/-! ### The line -/

/-- R170, R171: the end of a transmission frees the head's place, and the next frame begins as the last one ends, without a
gap. At a full outbound queue the one place goes to the oldest waiting HALT reply, else to the Dispatcher's head, else to a
SUMMARY stage in CLEARING, else to the owed notice of the lowest number. A LOT_ABORT head needs two places and keeps waiting.
A frame that begins is stamped with the three flags and ATTN, and the flags are cleared. The end of a cut frame frees no
place (its character time is the model's reckoning, log 15). That it is all one event is the model's reading (log 16). -/
def Obligations.TransmissionEndFreesPlace : Prop :=
  (∀ (s v : State) (began ends : Nat), s.held = false → s.ltx.txd = .sending began ends →
    v = { s with now := max s.now (ends / 8), ltx := { s.ltx with outbound := s.ltx.outbound.tail, txd := .idle ends } } →
    (∀ r waiting, s.lrx.urgent = r :: waiting → s.ltx.outbound.length = 32 →
      exec .transmissionEnd s = .next (startTransmission { v with
        lrx := { s.lrx with urgent := waiting }, ltx := { v.ltx with outbound := v.ltx.outbound ++ [r] } })) ∧
    (∀ f rest, s.lrx.urgent = [] → s.lrx.inbound = f :: rest → s.ltx.outbound.length = 32 → f.kind ≠ 0x01 →
      f.kind ≠ 0x32 → exec .transmissionEnd s = .next (startTransmission (queueOwed (summaryStep
        (serveHead (effectOf (RequestKind.ofByte f.kind)) f rest v))))) ∧
    (s.lrx.urgent = [] → s.ltx.outbound.length = 32 →
      (s.lrx.inbound = [] ∨ ∃ f rest, s.lrx.inbound = f :: rest ∧ f.kind = 0x32) →
      (∀ c, s.sup.clearance = some c → c.stage = .summary → s.sup.engine = .clearing →
        exec .transmissionEnd s = .next (startTransmission (closeLot c.kind.endKind v))) ∧
      ((∀ c, s.sup.clearance = some c → c.stage ≠ .summary ∨ s.sup.engine ≠ .clearing) →
        (∀ c : Condition, s.notices[c.index].owed = true →
          (∀ c' : Condition, c'.index < c.index → s.notices[c'.index].owed = false) →
          exec .transmissionEnd s = .next (startTransmission { v with
            notices := s.notices.set c.index { s.notices[c.index] with owed := false }
            ltx := { v.ltx with outbound := v.ltx.outbound ++
              [{ tag := 0, body := .notice c s.notices[c.index].detail, flags := none }] } })))) ∧
    (s.lrx.urgent = [] → s.lrx.inbound = [] → s.sup.clearance = none → (∀ i : Fin 11, s.notices[i].owed = false) →
      exec .transmissionEnd s = .next (startTransmission v))) ∧
  (∀ (s : State) (ends : Nat), s.held = false → s.ltx.txd = .cut ends →
    exec .transmissionEnd s = .next (startTransmission { s with
      now := max s.now (ends / 8), ltx := { s.ltx with txd := .idle ends } })) ∧
  (∀ (v : State) (g : OutFrame) (more : List OutFrame) (since : Nat), v.ltx.outbound = g :: more →
    v.ltx.txd = .idle since → (startTransmission v).ltx =
      { outbound := { g with flags := some (flagsByte v.ltx.reject v.ltx.overrun v.ltx.lost v.attn) } :: more
        txd := .sending (max (8 * v.now) since)
          (max (8 * v.now) since + (7 + g.body.payload.length) * v.rate.charTicks)
        reject := false, overrun := false, lost := false })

> Problem statement:
Repeat the records above in full, character for character.

> Response to this exercise:
/-! ### The line -/

/-- R170, R171: the end of a transmission frees the head's place, and the next frame begins as the last one ends, without a
gap. At a full outbound queue the one place goes to the oldest waiting HALT reply, else to the Dispatcher's head, else to a
SUMMARY stage in CLEARING, else to the owed notice of the lowest number. A LOT_ABORT head needs two places and keeps waiting.
A frame that begins is stamped with the three flags and ATTN, and the flags are cleared. The end of a cut frame frees no
place (its character time is the model's reckoning, log 15). That it is all one event is the model's reading (log 16). -/
def Obligations.TransmissionEndFreesPlace : Prop :=
  (∀ (s v : State) (began ends : Nat), s.held = false → s.ltx.txd = .sending began ends →
    v = { s with now := max s.now (ends / 8), ltx := { s.ltx with outbound := s.ltx.outbound.tail, txd := .idle ends } } →
    (∀ r waiting, s.lrx.urgent = r :: waiting → s.ltx.outbound.length = 32 →
      exec .transmissionEnd s = .next (startTransmission { v with
        lrx := { s.lrx with urgent := waiting }, ltx := { v.ltx with outbound := v.ltx.outbound ++ [r] } })) ∧
    (∀ f rest, s.lrx.urgent = [] → s.lrx.inbound = f :: rest → s.ltx.outbound.length = 32 → f.kind ≠ 0x01 →
      f.kind ≠ 0x32 → exec .transmissionEnd s = .next (startTransmission (queueOwed (summaryStep
        (serveHead (effectOf (RequestKind.ofByte f.kind)) f rest v))))) ∧
    (s.lrx.urgent = [] → s.ltx.outbound.length = 32 →
      (s.lrx.inbound = [] ∨ ∃ f rest, s.lrx.inbound = f :: rest ∧ f.kind = 0x32) →
      (∀ c, s.sup.clearance = some c → c.stage = .summary → s.sup.engine = .clearing →
        exec .transmissionEnd s = .next (startTransmission (closeLot c.kind.endKind v))) ∧
      ((∀ c, s.sup.clearance = some c → c.stage ≠ .summary ∨ s.sup.engine ≠ .clearing) →
        (∀ c : Condition, s.notices[c.index].owed = true →
          (∀ c' : Condition, c'.index < c.index → s.notices[c'.index].owed = false) →
          exec .transmissionEnd s = .next (startTransmission { v with
            notices := s.notices.set c.index { s.notices[c.index] with owed := false }
            ltx := { v.ltx with outbound := v.ltx.outbound ++
              [{ tag := 0, body := .notice c s.notices[c.index].detail, flags := none }] } })))) ∧
    (s.lrx.urgent = [] → s.lrx.inbound = [] → s.sup.clearance = none → (∀ i : Fin 11, s.notices[i].owed = false) →
      exec .transmissionEnd s = .next (startTransmission v))) ∧
  (∀ (s : State) (ends : Nat), s.held = false → s.ltx.txd = .cut ends →
    exec .transmissionEnd s = .next (startTransmission { s with
      now := max s.now (ends / 8), ltx := { s.ltx with txd := .idle ends } })) ∧
  (∀ (v : State) (g : OutFrame) (more : List OutFrame) (since : Nat), v.ltx.outbound = g :: more →
    v.ltx.txd = .idle since → (startTransmission v).ltx =
      { outbound := { g with flags := some (flagsByte v.ltx.reject v.ltx.overrun v.ltx.lost v.attn) } :: more
        txd := .sending (max (8 * v.now) since)
          (max (8 * v.now) since + (7 + g.body.payload.length) * v.rate.charTicks)
        reject := false, overrun := false, lost := false })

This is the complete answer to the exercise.